In a recent study 2-photon in vivo imaging of RSC of two previously mentioned strains of Fos-Gfp mice has been used to verify if IEG expression kinetics could be modeled using differential equations for a consecutive, irreversible first-order reaction with a limiting substrate . The temporal profile of fluorescence has been fit to the proposed equation for two types of activation: bicuculline induced seizure and context exposure. Around 75% of identified cells showed significant similarity between experimental data and prediction. Importantly, this has been observed for both types of mice, which suggests that the results might be generalized for further strains, including those based on different IEG promoters. Changing the principle of detection from thresholding the signal at the time point of maximum activation to analysis of expression kinetics also allows for identification of cells responding to two events separated by a given interval. The authors of the paper use this technique to investigate qualities of the RSC ensembles. First, they show that overlap between neuronal populations activated during fear memory retrieval and safe context exposure is at chance level, which might mean that they are unique and independent. Next, they compare the chance of reactivation of a neuron when exposures are separated by different time intervals, finding no temporal linkage, unlike the phenomenon occurring in the hippocampus .
Another nuclear IEG, Zif268, has also been used in in vivo two photon imaging [136, 137]. The strain of mice that was used was created by the GENSAT project. The animals expressed the EGFP protein under the control of the Egr1/Zif268 gene promoter. The EGFP fluorescence was monitored in several regions of the neocortex during contextual fear training. It was revealed that in some of those regions, dysgranular retrosplenial cortex among them, there exists a population of layer II neurons that exhibits context-specific response. Moreover, this response was acquired gradually, which suggests that it is not sensory, but memory-related.
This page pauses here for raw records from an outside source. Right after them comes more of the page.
/-- R325: a tile's state read back from its save area. A strand that was frozen meanwhile stays as it is (R353); the barrier bits are on the wires
(R201). -/
def State.readSaveArea (s : State) (tile : Nat) : State :=
  let m := sliceFrom s.mem (s.saveBase tile) saveSpill
  let t := s.tile tile
  let t := { t with
    store := sliceFrom m 0 327680
    banks := mapOfCells 32 4 (sliceFrom m 458752 131072), hist := mapOfCells 32 4 (sliceFrom m histPart 1024)
    hbase := mapOfCells 16 2 (sliceFrom m hbasePart 8) }
  let t := (List.range 8).foldl (fun t n =>
    setSlot t n (({ slotAt t n with mem := sliceFrom m (327680 + 16384 * n) 16384 } : OSlot).ofCode (readNat m (slotPart + 2 * n) 2))) t
  let rs := (strandsOf tile).map s.strand
  let noted := restoreNotes rs (natOfCells (sliceFrom m notesPart notesSize))
  (noted.zipIdx.foldl (fun s p =>
    let i := tile * 8 + p.2
    if (s.strand i).run = .frozen then s
    else s.setStrand i ((p.1.fromImage (sliceFrom m (strandPart p.2) 9232)).portsFromImage (sliceFrom m (portPart p.2) 4096))) (s.setTile tile t))

/-- The data of a message, at most 256 bytes. -/
def Body.payload : Body → List Byte
  | .write _ _ data => data
  | .writeback _ data mask => natToBytes 128 data.toNat ++ natToBytes 16 mask.toNat
  | .writeCmp _ data want => data ++ want
  | b => b.words.flatMap (natToBytes 8)

/-- The number by which its source knows a message, its kind, and how many bytes it asks for or carries. -/
def Body.header : Body → List (Nat × Nat)
  | .read op _ size .. => [(64, op), (3, 0), (3, 0), (9, size)]
  | .fill op .. => [(64, op), (3, 1), (3, 0), (9, 128)]
  | .write post kind data => [(64, post), (3, 2), (3, kind), (9, data.length)]
  | .writeback post .. => [(64, post), (3, 3), (3, 0), (9, 128)]
  | .writeCmp post data _ => [(64, post), (3, 4), (3, 0), (9, data.length)]
  | .atomic op .. => [(64, op), (3, 5), (3, 0), (9, 0)]
  | _ => [(64, 0), (3, 6), (3, 0), (9, 0)]

/-- A message's 320 bytes in the spill queue: a header of 64 bytes, and 256 of data. -/
def State.spillImage (s : State) (tile : Nat) (m : Spilled) : List Byte :=
  let part (head : List (Nat × Nat)) (data : Nat) : List Byte := natToBytes 64 (packBits head) ++ natToBytes 256 data
  match m with
  | .request m => part ([(2, 0), (13, m.src), (64, m.id), (64, m.addr), (64, m.va)] ++ m.body.header) (bytesToNat m.body.payload)
  | .result slot op =>
    let data := match (s.strand (tile * 8 + slot)).longs.find? fun o => o.id == op with
      | some o => o.data.toNat
      | none => 0
    part [(2, 1), (3, slot), (64, op)] data
  | .ack a => part [(2, 2), (13, a.src), (64, a.id), (64, a.post), (1, flag a.rejected), (1, flag a.task)] 0

/-- A part of device memory replaced by cells; a retired channel takes none (R361). -/
def State.replaceDevice (s : State) (base n : Nat) (cells : Memory) : State :=
  { s with
    mem := if s.lostChannel base then s.mem
      else cells.foldl (fun m c => writeByte m c.1 c.2) (s.mem.filter fun c => decide (c.1 < base) || decide (base + n ≤ c.1))
    badWords := if s.lostChannel base then s.badWords else clearBad s.badWords base n }

/-- R323 step 5: a tile's state goes to its save area. -/
def State.writeSaveArea (s : State) (tile : Nat) : State :=
  s.replaceDevice (s.saveBase tile) saveSpill ((s.saveImage tile).map fun c => (s.saveBase tile + c.1, c.2))

/-- What has changed in a tile that is saved goes to its save area. -/
def State.resave (s : State) (tile : Nat) : State := if (s.tile tile).preempt = .saved then s.writeSaveArea tile else s

/-- R323: a message joins a tile's spill queue, which lies in its save area; where it is full the message waits. -/
def State.divert (s : State) (tile : Nat) (m : Spilled) (gone : State → State) : State :=
  if s.spillFull tile then s
  else
    let at_ := s.saveBase tile + saveSpill + 320 * (s.tile tile).spill.length
    let image := s.spillImage tile m
    let s := gone s
    (s.setTile tile { s.tile tile with spill := (s.tile tile).spill ++ [m] }).writeDevice at_ image

end Sys2Proof.Machine
end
The identified ensembles continued to produce high levels of activation in the recall trials 3 weeks after the last training session, and those levels presented strong correlation with the amount of freezing of the animal, meaning it is reasonable to conclude that they are involved in long term memory formation . The 2019 study attempted to show that after fear conditioning, extinction and recall trials engage distinct neuronal ensembles in layers II/III of the RSC. It was also suggested that those “safe memory neurons” are a result of hippocampal adult neurogenesis and the integration of those newborn neurons into the circuit .
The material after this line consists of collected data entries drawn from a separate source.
/-- R193: `tk.done`. -/
def execTkDone (f : Fields) (s : State) : Host.Outcome State Fault Refusal :=
  issue (.tkDone f) s fun r =>
    if r.task.isNone then s.takeTrap 21 0 0
    else
      let s := s.endTask s.cur
      s.retire s.me f

/-- R192: `tk.push`. -/
def execTkPush (f : Fields) (s : State) : Host.Outcome State Fault Refusal :=
  answered (.tkPush f) s fun r =>
    let a := readX r f.a.toNat
    let b := readX r f.b.toNat
    let l := s.launchOf s.myTile
    let id := a.toNat % 2 ^ 32
    match s.taskTrap l false a (if l.deadline then none else some b) with
    | some (code, info, bad) => s.takeTrap code info bad
    | none =>
      (s.touch (s.launchKeyOf s.myTile)).ask r f (l.homeOf id) fun op =>
        .push op (s.launchKeyOf s.myTile) (idIndex id) (if l.deadline then b.toNat else plusZero (b.toNat % 2 ^ 32))

/-- A posted task message leaves (R197). -/
def State.postTask (s : State) (f : Fields) (home : Home) (body : Nat → Body) : State :=
  let s := s.post { id := 0, src := s.cur, home := home, addr := 0, body := body 0 } 0 true body
  (s.touch (s.launchKeyOf s.myTile)).retire s.me f

/-- R195: a `gain.*`. `mode` is the resolved mode of `gain.add`. -/
def gainOp (i : Instr) (f : Fields) (s : State) (sub : Nat) : Host.Outcome State Fault Refusal :=
  issue i s fun r =>
    let a := readX r f.a.toNat
    let b := readX r f.b.toNat
    let l := s.launchOf s.myTile
    let id := a.toNat % 2 ^ 32
    match s.taskTrap l true a (some b) with
    | some (code, info, bad) => s.takeTrap code info bad
    | none =>
      let mode := if sub = 0 then resolveMode r.status f.rm else 0
      let s := s.setMe (countSr r mode)
      s.postTask f (l.homeOf id) fun p =>
        .gain p (s.launchKeyOf s.myTile) (idIndex id) sub (plusZero (b.toNat % 2 ^ 32)) mode r.seed r.srcnt

def execGainAdd (f : Fields) (s : State) : Host.Outcome State Fault Refusal := gainOp (.gainAdd f) f s 0
def execGainMax (f : Fields) (s : State) : Host.Outcome State Fault Refusal := gainOp (.gainMax f) f s 1
def execGainSet (f : Fields) (s : State) : Host.Outcome State Fault Refusal := gainOp (.gainSet f) f s 2

/-- R196: `dep.dec`. -/
def execDepDec (f : Fields) (s : State) : Host.Outcome State Fault Refusal :=
  issue (.depDec f) s fun r =>
    let a := readX r f.a.toNat
    let l := s.launchOf s.myTile
    let id := a.toNat % 2 ^ 32
    match s.taskTrap l false a none with
    | some (code, info, bad) => s.takeTrap code info bad
    | none => s.postTask f (l.homeOf id) fun p => .depDec p (s.launchKeyOf s.myTile) (idIndex id)

/-- R194: the checks of `tk.batch`. -/
def State.batchTrap (s : State) (l : Launch) (n : Word) (a : Nat) : Option TrapInfo :=
  let bad := BitVec.ofNat 64 a
  if l.tasks.isNone then some (7, 0, 0)
  else if 4096 < n.toNat then some (6, 0, n)
  else if a % 4 ≠ 0 then some (5, 0, bad)
  else if n = 0 then none
  else areaTrap (s.tile s.myTile) a (4 * n.toNat) bad

/-- R194, R295: pops while the count and the budget admit the next record; the ids popped, and what was uncorrectable among the costs read (R358). -/
def State.popBatch (s : State) (l : Launch) (cl : Nat) : Nat → Nat → State × List Nat × Option (Nat × Nat)
  | 0, _ => (s, [], none)
  | n + 1, budget =>
    let s := if (s.cluster cl).level 0 = [] then (s.liftLevels l cl).liftLevels l cl else s
    match firstQueued l.deadline ((s.cluster cl).level 0) with
    | none => (s, [], none)
    | some (i, _) =>
      let id := makeId (l.fc (clusterTile cl 0)) i
      let cost := natBits (s.record l id) 159 128
      if (s.recordLost l id 16 8).isSome then (s, [], s.recordLost l id 16 8)
      else if budget < cost then (s, [], none)
      else
        let (s, ids, lost) := (s.retireTask l cl i).popBatch l cl n (budget - cost)
        (s, id :: ids, lost)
It is important to note that findings based on GENSAT Egr1-eGfp mice should be regarded carefully, as a recent study highlights the limitations of this strain, citing lack of colocalization of EGFP and endogenous ZIF268 .
IEG engram manipulation
IEG promoters have been also used to turn on other transgenes that allow not only for identification of IEG-expressing neurons but also for transient manipulation of those ensembles. IEG positive cells can be either silenced or activated by suitable triggers when the expressed transgene encodes light-gated ion channels or ligand-gated G-protein coupled receptors. This is achieved by pairing driver transgene and effector protein, which usually means either using double-transgenic mouse lines or infecting the region of choice in a transgenic animal with a virus . Mouse lines most commonly used for this purpose are those based on the tetracycline transactivator system . In the Tet-Off variant neuronal activation that leads to tetracycline transactivator (driver transgene) expression through IEG promoter is possible only in the time window defined by taking the mice off doxycycline. Neurons that are tagged during this period then express the effector protein. In the simplest form, the effector protein is fluorescent, enabling long term detection of labelled neurons. Combined with native FOS immunolabelling it also allows for the comparison of two neuronal ensembles activated days or weeks apart (Fig. 3D). Using this approach it was possible to reveal that the ensemble activated in RSC during context encoding is similar in size and highly overlapping with the one activated by retrieval at a recent time point .
Another version of the Tet-Tag system enables the expression of effector proteins susceptible to an external trigger. Using fos-tTA reporter mice allows for long lasting tagging of cells that were active in the duration of the off-dox window. A specific strain, engineered by the Mayford group, expresses tTA, H2B-GFP, and Cre in those cells [133, 140]. This means that said neurons can be identified by their fluorescence. Furthermore, injecting chosen structure with adeno-associated virus encoding double-floxed inverted ArchT gene enables silencing of excitatory neurons of this region after the gene gets inverted and expressed in the presence of Cre. This quality was used in a study exploring the consequences of silencing dCA1 neurons active during fear conditioning. It was revealed that while the total level of c-Fos expression in the RSC remains unchanged, a significant drop can be observed in those active during learning—meaning the reactivation of cortical representation is impaired.
Combining FOS tagging with channelrhodopsin expression was used to examine the role and properties of RSC ensembles activated during fear conditioning memory retrieval [141, 142]. Both mentioned studies used cfos-tTA/tetO-ChEF bitransgenic mice line. Ensembles tagged during administration of footshocks in context A were compared to those elicited by exposure to the same context and a novel one, showing significantly higher overlap for reentry into context A. Moreover, reactivation of those ensembles by light stimulation in a neutral arena produced a behavioral effect that correlated with initial freezing rate. This shows that RSC takes part in the initial phase of learning, which contributes to the emerging view that cortical structures are engaged not only in the later stages of memory formation and are important for acquisition as well as consolidation. Moreover, this proves that cellular context representations exist in the RSC and they emerge during or shortly after training.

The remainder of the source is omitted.